------ Information shown ------
-- ==== Sys2Proof/Machine/CoreBus.lean ====
section
/-!
DEFINITION. The Mason cores on their bus (R421 to R424): the boot ROM, the SRAM with its atomic instructions, the register
blocks, the windows of the voussoir dies (R27) and the pool window. The JTAG port reaches the same map as bus master 4.
-/

namespace Sys2Proof.Machine

/-- The size of the boot ROM and of the SRAM, and the first address of the SRAM (R423). -/
def romBytes : Nat := 0x40000
def sramBytes : Nat := 0x200000
def sramBase : Nat := 0x08000000

/-- Where the pool window begins (R423). -/
def poolBase : Nat := 0x40000000000

/-- A range of the map holds all bytes of an access. -/
def inRange (base size a n : Nat) : Bool := decide (base ≤ a) && decide (a + n ≤ base + size)

/-- An address lies in a register block of the keystone die (R423). -/
def inBlocks (a n : Nat) : Bool := inRange 0x10000000 0x20000 a n || inRange 0x11000000 0x09000000 a n

/-- An address lies in the window of a voussoir die (R423). -/
def inDies (a n : Nat) : Bool := inRange 0x20000000 0x06000000 a n

/-- An access fault in the core, or a fault of the JTAG port's access (R422 to R424). -/
def accessFault (s : State) (m : Nat) : State := { s with bus := { s.bus with coreFault := tupd s.bus.coreFault m 0 (· + 1) } }

/-- A byte of the SRAM: one that nothing has written reads as 0. DESIGN CHOICE: assumption 8. -/
def sramByte (s : State) (off : Nat) : Byte := tgetD s.bus.sram off 0#8

/-- Bytes of the SRAM. DEDUCED: assumption 31. -/
def sramRead (s : State) (off n : Nat) : List Byte := (List.range n).map (fun i => sramByte s (off + i))

/-- Write bytes to the SRAM. The reservation of another master that holds one of them is lost. DEDUCED: assumption 31. -/
def sramWrite (s : State) (m off : Nat) (b : List Byte) : State :=
  let lost := s.bus.reserved.filter (fun e => e.1 == m || decide (e.2 + 8 ≤ off) || decide (off + b.length ≤ e.2 / 8 * 8))
  { s with bus := { s.bus with sram := memWrite s.bus.sram off b, reserved := lost } }

/-- Whether a bus master can make an access: a core that is held in reset cannot (R479). DESIGN CHOICE: assumption 28. -/
def canAccess (s : State) (m : Nat) : Bool := m == 4 || (decide (m < 4) && !s.bus.held)

/-- The widths of an access. -/
def sizeOk (n : Nat) : Bool := n == 1 || n == 2 || n == 4 || n == 8

/-- An access to a register block (R9, R15): a narrower read returns the whole word, a narrower write is ignored, and so is
one of 8 bytes, which no register has. DEDUCED: assumption 12. -/
def regAccess (s : State) (m a n : Nat) (st : Option Nat) : State :=
  match st with
  | some v => if n = 4 then writeReg s m a v else s
  | none => if n = 8 ∨ (n = 4 ∧ a % 4 ≠ 0) then
      let (w, s) := free64 s
      giveData s m w.toNat
    else readTo s m (a / 4 * 4)

/-- An access to the window of a voussoir die in the MGT class: it completes on the die's reply, which does not come when
the die's link has failed (R25, R27). DESIGN CHOICE: assumption 28. -/
def dieAccess (s : State) (m a n : Nat) (st : Option Nat) : State :=
  if (sealDie s (a / 0x1000000 - 0x20)).linkLost then s else regAccess s m a n st

/-- An access to the pool (R207, R424): naturally aligned, on input MGT, past the directory where the line is coherent. It
waits while a host holds the line, while a migration switches the extent, and while the stacks are in self-refresh.
DEDUCED: assumption 26. DEDUCED: assumption 27. -/
def poolAccess (s : State) (m ppa n : Nat) (st : Option Nat) : State :=
  if !sizeOk n || ppa % n != 0 then s
  else if 2879 < extOf ppa then accessFault s m
  else if (sealDie s (dieOf ppa)).selfRefresh || heldExt s (extOf ppa) st.isSome then s
  else
    match agentLine s (ppa / 128) st.isSome with
    | (false, s) => s
    | (true, s) =>
      match st with
      | some v => (storeMirrored s ppa (leBytes n v) .plain).1
      | none =>
        let (b, _, s) := load s ppa n
        giveData s m (leNat b)

/-- One access of a bus master to the map of R423. DESIGN CHOICE: assumption 25. -/
def busAccess (s : State) (m a n : Nat) (st : Option Nat) : State :=
  if !canAccess s m || !sizeOk n then s
  else if inRange 0 romBytes a n then
    match st with
    | some _ => s
    | none => giveData s m (leNat ((List.range n).map (fun i => Config.bootRom (a + i))))
  else if inRange sramBase sramBytes a n then
    match st with
    | some v => sramWrite s m (a - sramBase) (leBytes n v)
    | none => giveData s m (leNat (sramRead s (a - sramBase) n))
  else if inBlocks a n then regAccess s m a n st
  else if inDies a n then dieAccess s m a n st
  else if inRange poolBase (2 ^ 42) a n then poolAccess s m (a - poolBase) n st
  else accessFault s m

/-- CORE_ACCESS (R27, R421 to R424). -/
def execCoreAccess (core addr size : Nat) (st : Option Word64) (s : State) : Host.Outcome State Fault Refusal :=
  if 4 ≤ core then .next s else .next (busAccess s core addr size (st.map (·.toNat)))

/-- POOL_WINDOW_ACCESS (R424). -/
def execPoolWindowAccess (core ppa size : Nat) (st : Option Word64) (s : State) : Host.Outcome State Fault Refusal :=
  if 4 ≤ core ∨ canAccess s core = false ∨ 2 ^ 42 ≤ ppa then .next s else .next (poolAccess s core ppa size (st.map (·.toNat)))

/-- VOUSSOIR_WINDOW_ACCESS (R27). -/
def execVoussoirWindowAccess (core die off size : Nat) (st : Option Word32) (s : State) :
    Host.Outcome State Fault Refusal :=
  if 4 ≤ core ∨ canAccess s core = false ∨ 6 ≤ die ∨ 0x1000000 ≤ off ∨ 4 < size ∨ sizeOk size = false then .next s
  else .next (dieAccess s core (0x20000000 + 0x1000000 * die + off) size (st.map (·.toNat)))

/-- What an AMO writes, from the word it read and its operand, both of n bits (the A extension of RISC-V).
PRESUMED: assumption 29. -/
def amoResult (n : Nat) (op : Amo) (x y : Nat) : Nat :=
  match op with
  | .lr => x
  | .sc => y
  | .swap => y
  | .add => (x + y) % 2 ^ n
  | .xor => x ^^^ y
  | .and => x &&& y
  | .or => x ||| y
  | .min => if sext n y < sext n x then y else x
  | .max => if sext n x < sext n y then y else x
  | .minu => min x y
  | .maxu => max x y

/-- An atomic instruction on a word of the SRAM: what the core's register receives, and the state. LR reserves the word;
SC stores only while the reservation holds, and answers 0 where it stored. PRESUMED: assumption 29. -/
def sramAtomic (s : State) (c off n : Nat) (op : Amo) (y : Nat) : Nat × State :=
  let x := leNat (sramRead s off n)
  let drop := fun (s : State) => { s with bus := { s.bus with reserved := tdel s.bus.reserved c } }
  match op with
  | .lr => (toField 64 (sext (8 * n) x), { s with bus := { s.bus with reserved := tset s.bus.reserved c off } })
  | .sc =>
    if tget s.bus.reserved c = some off then (0, drop (sramWrite s c off (leBytes n y)))
    else (1, drop s)
  | _ => (toField 64 (sext (8 * n) x), sramWrite s c off (leBytes n (amoResult (8 * n) op x (y % 2 ^ (8 * n)))))

/-- CORE_ATOMIC (R422): on SRAM only; aimed elsewhere it faults, and nothing is read or written. One that is not aligned
faults too, as the A extension has it. -/
def execCoreAtomic (core addr size : Nat) (op : Amo) (value : Word64) (s : State) : Host.Outcome State Fault Refusal :=
  if 4 ≤ core ∨ canAccess s core = false ∨ (size ≠ 4 ∧ size ≠ 8) then .next s
  else if inRange sramBase sramBytes addr size = false ∨ addr % size ≠ 0 then .next (accessFault s core)
  else
    let (v, s) := sramAtomic s core (addr - sramBase) size op value.toNat
    .next (giveData s core v)

end Sys2Proof.Machine
end

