-- ==== Sys2Proof/Machine/Dispatch.lean ====
section
/-!
DEFINITION. The dispatch: one arm per command, each a direct call of that command's meaning.
-/

namespace Sys2Proof.Machine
------
Exercise:
From the line that has "match agentLine s" through the line that has "def execVoussoirWindowAccess (core", copy every line exactly as it appears above, and leave out all others.

Final answer:
    match agentLine s (ppa / 128) st.isSome with
    | (false, s) => s
    | (true, s) =>
      match st with
      | some v => (storeMirrored s ppa (leBytes n v) .plain).1
      | none =>
        let (b, _, s) := load s ppa n
        giveData s m (leNat b)

/-- One access of a bus master to the map of R423. DESIGN CHOICE: assumption 25. -/
def busAccess (s : State) (m a n : Nat) (st : Option Nat) : State :=
  if !canAccess s m || !sizeOk n then s
  else if inRange 0 romBytes a n then
    match st with
    | some _ => s
    | none => giveData s m (leNat ((List.range n).map (fun i => Config.bootRom (a + i))))
  else if inRange sramBase sramBytes a n then
    match st with
    | some v => sramWrite s m (a - sramBase) (leBytes n v)
    | none => giveData s m (leNat (sramRead s (a - sramBase) n))
  else if inBlocks a n then regAccess s m a n st
  else if inDies a n then dieAccess s m a n st
  else if inRange poolBase (2 ^ 42) a n then poolAccess s m (a - poolBase) n st
  else accessFault s m

/-- CORE_ACCESS (R27, R421 to R424). -/
def execCoreAccess (core addr size : Nat) (st : Option Word64) (s : State) : Host.Outcome State Fault Refusal :=
  if 4 ≤ core then .next s else .next (busAccess s core addr size (st.map (·.toNat)))

/-- POOL_WINDOW_ACCESS (R424). -/
def execPoolWindowAccess (core ppa size : Nat) (st : Option Word64) (s : State) : Host.Outcome State Fault Refusal :=
  if 4 ≤ core ∨ canAccess s core = false ∨ 2 ^ 42 ≤ ppa then .next s else .next (poolAccess s core ppa size (st.map (·.toNat)))

/-- VOUSSOIR_WINDOW_ACCESS (R27). -/
def execVoussoirWindowAccess (core die off size : Nat) (st : Option Word32) (s : State) :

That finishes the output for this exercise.